目を細めると、なぜか物がよく見えるようになる理由

ハンク・グリーン氏:何かがイマイチぼんやりした見え方をする時なんかに、目を細めたりしますよね。無意識のうちにしているときもあるでしょう。でも、視界を狭くすれば何かがよく見えるようになるというのは妙な話です。まつげだって視界に入って来るでしょうに。

とは言え、目を細めると言う動作を自然としてしまうのにはちゃんと根拠があるらしいのです。

目を細めると焦点が合うようになるのですが、それはあなたが予測している理由ではないでしょう。像がぼやけるのは、検眼士(視機能の専門家)の言うところの屈折異常によるものが多いと言われています。あなたの目には、脳に見えたものの情報を伝える、眼球の後ろに存在する特殊な神経組織の層である網膜に、正確に集光ができていないということなのです。 

屈折異常が起こる原因はたくさんありますが、結局のところ、あなたの目の状態によるのです。

本の中の気に入った挿絵や遠くの方にある文字を良く見ようとするとき、眼筋は縮んだり伸びたりして、あなたの目の状態を少し変えるのです。とりわけ湾曲している透明な円盤状のレンズであり、網膜に映像を投影する働きのある水晶体を微調整します。そうして光は見ようとしている映像を解像する中心窩に送られ、焦点が合います。

目を細めるという行為は、すなわち、あなたの目に入って来る光を意図的に調節し、光が入るように直しているのではないだろうか、と思われるのではないでしょうか?

その通りです。しかしながら、そのことが黒板に書かれた今日のおすすめを横目で見る助けになっているのではなさそうです。

むしろ、目を細めることの本当の意義は瞳孔への光を制限することにあるのです。目を細めることによって眩しい光を軽減し、光線がレンズの中心に直接差し込まないようにすることにより、中心窩へと光が送り込まれるのです。

目を細めなくても物がよく見える「ピンホールメガネ」

実は眼筋を動かさなくても、このような小さな穴を通して何かを見ると、同じ効果が得られます。

実際けっこうよく見えるんですよ。眼鏡を外してしまいましょうか。テレプロンプター(電子的にセリフを表示する装置)は読めるでしょうか? 読めないですね。でも、いい線いってますよ。

もしこの方法が上手くいかなかったとしたら、それはあなたの視力に何か問題があるのかもしれません。実際、眼科医は似たような方法を用いて検査を行いますから。

もし視覚に何らかの問題が見られたとしたら、それは屈折異常といった部類から来るものでしょう。

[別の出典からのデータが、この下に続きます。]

-- ==== Sys2Proof/Tests/Slice0.lean ====
section
/-!
SUPPORT. Tests of the decoder on words laid out by hand from 02 R46-R66, of each check of WellFormed, of worked examples of the
manual, and for each statement with hypotheses a state and operands that meet them together.
-/

open Sys2Proof Sys2Proof.Machine

namespace Sys2Proof.Tests

section
set_option Elab.async false

/-- The guard p0, which every lane passes. -/
def g0 : Guard := ⟨false, 0⟩

/-! ## Decoding -/

/-- The decoder reads the instruction from the word. -/
def reads (p : Nat × Instr) : Bool := decodeTableWord 96 p.1 == some p.2

theorem test_decode_control : [
    (0x000000000000000000000000, (.nop : Instr)),
    (0xFFFFFFFFF300000000109001, (.bra ⟨true, 1⟩ true 3 0x1FFFFFFFFE : Instr)),
    (0x000000000000000400000002, (.brx g0 false (.v 4) : Instr)),
    (0x000000000800000028000003, (.call g0 false (.v 40) 0 1 : Instr)),
    (0x00000000000000C600100004, (.ret g0 true (.s 6) : Instr)),
    (0x000000000000000000001005, (.exit ⟨false, 1⟩ : Instr)),
    (0x000000000000000000000006, (.yield g0 : Instr)),
    (0x0000000B40F0F0E205000107, (.poll g0 .ne true .package (.v 5) ⟨2, .z, 0x40⟩ .z : Instr)),
    (0x0000000000C4F0E205000008, (.lwait g0 (.v 5) 2 (.s 4) : Instr)),
    (0x000000000000000003000009, (.enrol g0 3 : Instr)),
    (0x00000000000000000200000A, (.park g0 2 : Instr)),
    (0x00000000000000000100000B, (.strike g0 1 : Instr)),
    (0x00000000C80000000000000C, (.brk g0 200 : Instr))].all reads = true := by decide

theorem test_decode_integer : [
    (0x000000000000030201100110, (.iadd g0 true true (.v 1) (.v 2) (.v 3) : Instr)),
    (0xFFFFFFFF0000FEC2C1000011, (.isub g0 false false (.s 1) (.s 2) (.imm 0xFFFFFFFF) : Instr)),
    (0x000000000000F5F4F1000012, (.imul g0 false false (.q 0) (.q 3) .lane : Instr)),
    (0x000000000000030201000113, (.imulh g0 true (.v 1) (.v 2) (.v 3) : Instr)),
    (0x000000000004030201000014, (.imad g0 false false (.v 1) (.v 2) (.v 3) (.v 4) : Instr)),
    (0x000000000000030201000015, (.imin g0 false (.v 1) (.v 2) (.v 3) : Instr)),
    (0x000000000000030201000116, (.imax g0 true (.v 1) (.v 2) (.v 3) : Instr)),
    (0x000000000000000201100017, (.iabs g0 true (.v 1) (.v 2) : Instr)),
    (0xFFFFFFFF0000FE0202000118, (.iadd64 g0 true false (.v 2) (.v 2) (.imm 0xFFFFFFFF) : Instr)),
    (0x000000000008070502000019, (.imad64 g0 false false (.v 2) (.v 5) (.v 7) (.v 8) : Instr)),
    (0x000000000000070402000B1A, (.lea g0 true 3 (.v 2) (.v 4) (.v 7) : Instr)),
    (0x00000000000603020100001B, (.sel g0 (.v 1) (.v 2) (.v 3) 6 : Instr)),
    (0x000000040000FE000100021C, (.icmp g0 .lt 1 (.v 0) (.imm 4) : Instr)),
    (0x00000000000003020117001D, (.idiv g0 7 false true (.v 1) (.v 2) (.v 3) : Instr)),
    (0x0000000000000302010F011E, (.irem g0 15 true (.v 1) (.v 2) (.v 3) : Instr))].all reads = true := by decide

theorem test_decode_bits : [
    (0x000000000000030201000020, (.and g0 (.v 1) (.v 2) (.v 3) : Instr)),
    (0x000000000000030201000021, (.or g0 (.v 1) (.v 2) (.v 3) : Instr)),
    (0x000000000000030201000022, (.xor g0 (.v 1) (.v 2) (.v 3) : Instr)),
    (0x000000000000030201000023, (.shl g0 (.v 1) (.v 2) (.v 3) : Instr)),
    (0x000000000000030201000024, (.shr g0 (.v 1) (.v 2) (.v 3) : Instr)),
    (0x000000000000030201000025, (.sar g0 (.v 1) (.v 2) (.v 3) : Instr)),
    (0x000000000000030201000126, (.rot g0 true (.v 1) (.v 2) (.v 3) : Instr)),
    (0x000000000000000201000027, (.popc g0 (.v 1) (.v 2) : Instr)),
    (0x000000000000000201000028, (.clz g0 (.v 1) (.v 2) : Instr)),
    (0x000000000000000201000029, (.brev g0 (.v 1) (.v 2) : Instr)),
    (0x00000000000003020100002A, (.bfe g0 false (.v 1) (.v 2) (.v 3) : Instr)),
    (0x00000000000403020100002B, (.bfi g0 (.v 1) (.v 2) (.v 3) (.v 4) : Instr)),
    (0x00000000000000040200012C, (.mov g0 true (.v 2) (.v 4) : Instr)),
    (0x000000090000FE00BF00002C, (.mov g0 false (.v 191) (.imm 9) : Instr)),
    (0x00000000000003020100032D, (.plop g0 .andn 1 2 3 : Instr)),
    (0x000000FF0000FE000300012E, (.pmov g0 (.set 3 (.imm 0xFF)) : Instr)),
    (0x00000000000000050900002E, (.pmov g0 (.mask (.v 9) 5) : Instr)),
    (0x00000010000000000400002F, (.movsr g0 (.v 4) .clk : Instr)),
    (0x0000001B000000000500002F, (.movsr g0 (.v 5) .gatedepth : Instr))].all reads = true := by decide

theorem test_decode_lanes : [
    (0x000000000000000201000430, (.vote g0 (.count (.v 1)) 2 : Instr)),
    (0x000000000000000203000130, (.vote g0 (.some 3) 2 : Instr)),
    (0x000000010000FE0102000431, (.shfl g0 .rol (.v 2) (.v 1) (.imm 1) : Instr)),
    (0x000000000300000405000832, (.redg g0 .fadd .rd (.v 5) (.v 4) : Instr)),
    (0x000000000002000405000933, (.scan g0 .addx (some 2) .rn (.v 5) (.v 4) : Instr)),
    (0x000000000000000405000433, (.scan g0 .max none .rn (.v 5) (.v 4) : Instr)),
    (0x000000080000FE0000000034, (.part g0 (.imm 8) : Instr)),
    (0xFFFFFF800000FE0405000035, (.matchLanes g0 false (.v 5) (.v 4) (.imm 0xFFFFFF80) : Instr)),
    (0xFFFFFFFF0003FEF506000036, (.compact g0 (.v 6) .lane (.imm 0xFFFFFFFF) 3 : Instr)),
    (0x000000000000C3C228000037, (.regrp g0 (.v 40) (.s 2) (.s 3) : Instr))].all reads = true := by decide

theorem test_decode_floats : [
    (0x000000008400030201000040, (.fadd g0 ⟨.rna, false, false, false, false, true⟩ (.v 1) (.v 2) (.v 3) : Instr)),
    (0x3F8000000800FE0201000041, (.fmul g0 ⟨.rn, true, false, false, false, false⟩ (.v 1) (.v 2) (.imm 0x3F800000) : Instr)),
    (0x000000002104030201000042, (.ffma g0 ⟨.rz, false, false, true, false, false⟩ (.v 1) (.v 2) (.v 3) (.v 4) : Instr)),
    (0x000000001000030201000043, (.fmin g0 ⟨.rn, false, true, false, false, false⟩ (.v 1) (.v 2) (.v 3) : Instr)),
    (0x000000004000030201000044, (.fmax g0 ⟨.rn, false, false, false, true, false⟩ (.v 1) (.v 2) (.v 3) : Instr)),
    (0x000000000000030201000745, (.fcmp g0 .nan ⟨.rn, false, false, false, false, false⟩ 1 (.v 2) (.v 3) : Instr)),
    (0x000000000200000201000046, (.frnd g0 ⟨.ru, false, false, false, false, false⟩ (.v 1) (.v 2) : Instr)),
    (0x000000000000030201000148, (.hadd2 g0 true ⟨.rn, false, false, false, false, false⟩ (.v 1) (.v 2) (.v 3) : Instr)),
    (0x000000000000030201000049, (.hmul2 g0 false ⟨.rn, false, false, false, false, false⟩ (.v 1) (.v 2) (.v 3) : Instr)),
    (0x00000000000403020100004A, (.hfma2 g0 false ⟨.rn, false, false, false, false, false⟩ (.v 1) (.v 2) (.v 3) (.v 4) : Instr)),
    (0x000000000000060402000050, (.dadd g0 ⟨.rn, false, false, false, false, false⟩ (.v 2) (.v 4) (.v 6) : Instr)),
    (0x000000000000060402000051, (.dmul g0 ⟨.rn, false, false, false, false, false⟩ (.v 2) (.v 4) (.v 6) : Instr)),
    (0x000000000008060402000052, (.dfma g0 ⟨.rn, false, false, false, false, false⟩ (.v 2) (.v 4) (.v 6) (.v 8) : Instr)),
    (0x000000000000060402000053, (.dmin g0 ⟨.rn, false, false, false, false, false⟩ (.v 2) (.v 4) (.v 6) : Instr)),
    (0x000000000000060402000054, (.dmax g0 ⟨.rn, false, false, false, false, false⟩ (.v 2) (.v 4) (.v 6) : Instr)),
    (0x000000000000060402000655, (.dcmp g0 .num ⟨.rn, false, false, false, false, false⟩ 2 (.v 4) (.v 6) : Instr)),
    (0x000000000100000201000756, (.fcvt g0 .n32f32 ⟨.rz, false, false, false, false, false⟩ (.v 1) (.v 2) : Instr))].all reads = true := by decide
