-- ==== Sys2Proof/Machine/Ops.lean ====
section
/-! DEFINITION. The shared operations: buffer reads and writes, the output cursor (R12, R54), taking an error (R270) and
leaving one (R271), success (R29), and the start of an operation (R29). -/

namespace Sys2Proof.Machine

/-- What the cells record at an offset. -/
def cellAt : List Host.Cell → Nat → Option Byte
  | [], _ => none
  | c :: cs, a => if c.1 = a then some c.2 else cellAt cs a

/-- The recorded byte at an offset, `none` where nothing has been written since the contents became unspecified. -/
def Memory.recorded (m : Memory) (a : Nat) : Option Byte := cellAt m.cells a

/-- The byte at an offset: the recorded one, else the free value (R34, R270, U9, U11; log 4). -/
def Memory.byteAt (sp : Space) (m : Memory) (a : Nat) : Byte :=
  (m.recorded a).getD (Config.unspecifiedByte sp m.epoch a)

/-- Bytes laid out from an offset on. -/
def cellsFrom : Nat → List Byte → List Host.Cell
  | _, [] => []
  | off, b :: bs => (off, b) :: cellsFrom (off + 1) bs

/-- Stores bytes at consecutive offsets and leaves every other byte alone (R54). -/
def Memory.store (m : Memory) (off : Nat) (bs : List Byte) : Memory where
  cells :=
    m.cells.filter (fun c => c.1 < off) ++ cellsFrom off bs ++ m.cells.filter (fun c => off + bs.length ≤ c.1)
  epoch := m.epoch

/-- The canonical form of a buffer: strictly rising offsets. An unlisted offset has no recorded value, so no cell can
equal what an unlisted offset reads as. -/
abbrev Memory.wf (m : Memory) : Prop := m.cells.Pairwise (fun x y => x.1 < y.1)

/-- The buffer of a space. -/
def State.memory (s : State) : Space → Memory
  | .src => s.src
  | .pal => s.pal
  | .dst => s.dst

/-- The byte at an offset of a space. -/
def State.byteAt (s : State) (sp : Space) (a : Nat) : Byte := (s.memory sp).byteAt sp a

/-- SRC as an operation sees it: `SRC_LEN` valid bytes (R23). -/
def State.srcView (s : State) : View where
  len := s.srcLen.toNat
  byte := s.byteAt .src

/-- PAL as an operation sees it: `PAL_LEN` valid bytes (R23). -/
def State.palView (s : State) : View where
  len := s.palLen.toNat
  byte := s.byteAt .pal

/-- `NPIX = W * H` in unbounded naturals (R13). -/
def State.pixelCount (s : State) : Nat := s.width.toNat * s.height.toNat

/-- The half-byte position of 4-bit pixel `p` of the image (R59). -/
def State.position (s : State) (p : Nat) : Nat := nibblePosition s.config s.width.toNat p

/-- Whether a number of bytes is within a capacity (R9, R54). -/
def fits (cap : Option Nat) (n : Nat) : Bool :=
  match cap with
  | none => true
  | some c => decide (n ≤ c)

/-- Capacity of a space (R9). -/
def capacity (cfg : Config) : Space → Option Nat
  | .src => cfg.srcCap
  | .pal => cfg.palCap
  | .dst => cfg.dstCap

/-- `remaining` iterations from index `i` on, each emitting the bytes of `item i` at the output cursor `dp`: the first
error of an item, or `Io` at the first emission that does not fit, ends the loop (R12, R54, R175, R266, R267). -/
def emitLoop (cap : Option Nat) (item : Nat → Except OpError (List Byte)) :
    (remaining i dp : Nat) → Except OpError (List Byte)
  | 0, _, _ => .ok []
  | remaining + 1, i, dp =>
    match item i with
    | .error e => .error e
    | .ok bs =>
      if fits cap (dp + bs.length) then
        match emitLoop cap item remaining (i + 1) (dp + bs.length) with
        | .error e => .error e
        | .ok rest => .ok (bs ++ rest)
      else .error .io

/-- An output loop of `n` iterations from offset 0 of DST. -/
def emitAll (cap : Option Nat) (n : Nat) (item : Nat → Except OpError (List Byte)) : Except OpError (List Byte) :=
  emitLoop cap item n 0 0

/-- Copies a view to the output byte by byte (R201 verbatim arms, R151 second loop). -/
def emitVerbatim (cap : Option Nat) (v : View) : Except OpError (List Byte) :=
  emitAll cap v.len (fun k => (v.read8 k).map (fun b : Byte => [b]))

/-- Taking an error (R270): `STATE`, `ERRKIND` and `ERRINFO` record it, `DST_LEN` is 0, every byte of DST is
unspecified afresh (log 5), and everything else is unchanged. -/
def raiseError (e : OpError) (s : State) : State :=
  { s with
    status := errStatus e
    errInfo := e.info
    dstLen := 0
    dst := Memory.unwritten s.freeIdx
    freeIdx := s.freeIdx + 1 }

/-- The start of an operation, which is also the only return from an error (R29, R271): `CMD` holds the word, `DST_LEN`,
`ERRINFO` and `STATUS` are 0. -/
def beginOperation (c : Word) (s : State) : State :=
  { s with cmd := c, dstLen := 0, errInfo := 0, status := 0 }

/-- What `DST_LEN` receives for an output of `n` bytes: `n` where 32 bits hold it, else a free value that depends on the
number of bytes alone (R14, R27, log 7). -/
def lengthWord (n : Nat) : Word :=
  if n < 2 ^ 32 then BitVec.ofNat 32 n else Config.unstatedLength n

/-- Success of an operation that writes the bytes `bs` to DST from offset 0 (R27, R29, R54). Bytes of DST beyond the
output are not written (log 6). -/
def completeOutput (bs : List Byte) (s : State) : State :=
  { s with
    status := doneStatus
    errInfo := 0
    dstLen := lengthWord bs.length
    dst := s.dst.store 0 bs }

/-- Success of an operation that writes `RES` and no byte (R27, R28, R29). -/
def completeResult (v : Word) (s : State) : State :=
  { s with res := v, status := doneStatus, errInfo := 0, dstLen := 0 }

/-- Ends an operation that has an output (R14, R29). -/
def finishOutput (r : Except OpError (List Byte)) (s : State) : Host.Outcome State Fault Refusal :=
  match r with
  | .ok bs => .next (completeOutput bs s)
  | .error e => .next (raiseError e s)

/-- Ends an operation that has a value (R14, R29). -/
def finishResult (r : Except OpError Word) (s : State) : Host.Outcome State Fault Refusal :=
  match r with
  | .ok v => .next (completeResult v s)
  | .error e => .next (raiseError e s)

/-- The reset of 70_reset R290: registers 0, the three buffers unspecified afresh. The configuration and the host's own
side are not the block's to reset (log 13). -/
def resetBlock (s : State) : State :=
  { State.reset with
    src := Memory.unwritten s.freeIdx
    pal := Memory.unwritten s.freeIdx
    dst := Memory.unwritten s.freeIdx
    freeIdx := s.freeIdx + 1
    config := s.config
    host := s.host
    replies := s.replies }

/-- The register of a number (R21). -/
def State.register (s : State) (n : Nat) : Option Word :=
  match n with
  | 0 => some s.cmd
  | 1 => some s.width
  | 2 => some s.height
  | 3 => some s.srcLen
  | 4 => some s.palLen
  | 5 => some s.arg
  | 6 => some s.res
  | 7 => some s.status
  | 8 => some s.errInfo
  | 9 => some s.dstLen
  | _ => none

end Sys2Proof.Machine
end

眼科医はピンホールオクルーダーを用いた時、用いなかった時の両方で、視力検査表を見るように促すでしょうが、その時に一番小さな文字の羅列を読むのにピンホールオクルーダーが役に立ったのなら、眼鏡やコンタクトレンズは有効でしょう。

ところで、あなたはどこかで、ファッショナブルとも言える、オクルーダーを目にしたことはないでしょうか。ピンホールメガネ、と呼ばれている物です。

もう補正レンズなんていりません、ちっちゃい穴から世界を見ればいいんです、というのがこの眼鏡の売りで、物がはっきりと見えるだけでなく、そのうち視力回復も望めるのだとか。

とは言っても、ピンホールサングラスを処方されても困ってしまうでしょうね。実際、ピンホールメガネをかけていれば、メガネなしでも見えるようになるくらい視力が回復するという具体的な証拠はありません。

ピンホール眼鏡をかけていると焦点深度が改善され、遠くのものは見えやすくなりますが、他方の力は弱くなってしまうのです。それらは奥行きの知覚であったり、コントラストであったり、周辺視野といった、どれも大切な力です。

また、ある調査によると、ピンホール眼鏡を用いたテストの試験段階で見過ごせない不快症状が表れたのだとか。視界を狭めると物の見え方が違ってくるとは言え、常にその状態ではやはり不都合だということですね。

私たちが常に眼を細めていたりしないのもそのためなのでしょう。不快だし、感じも悪いですからね。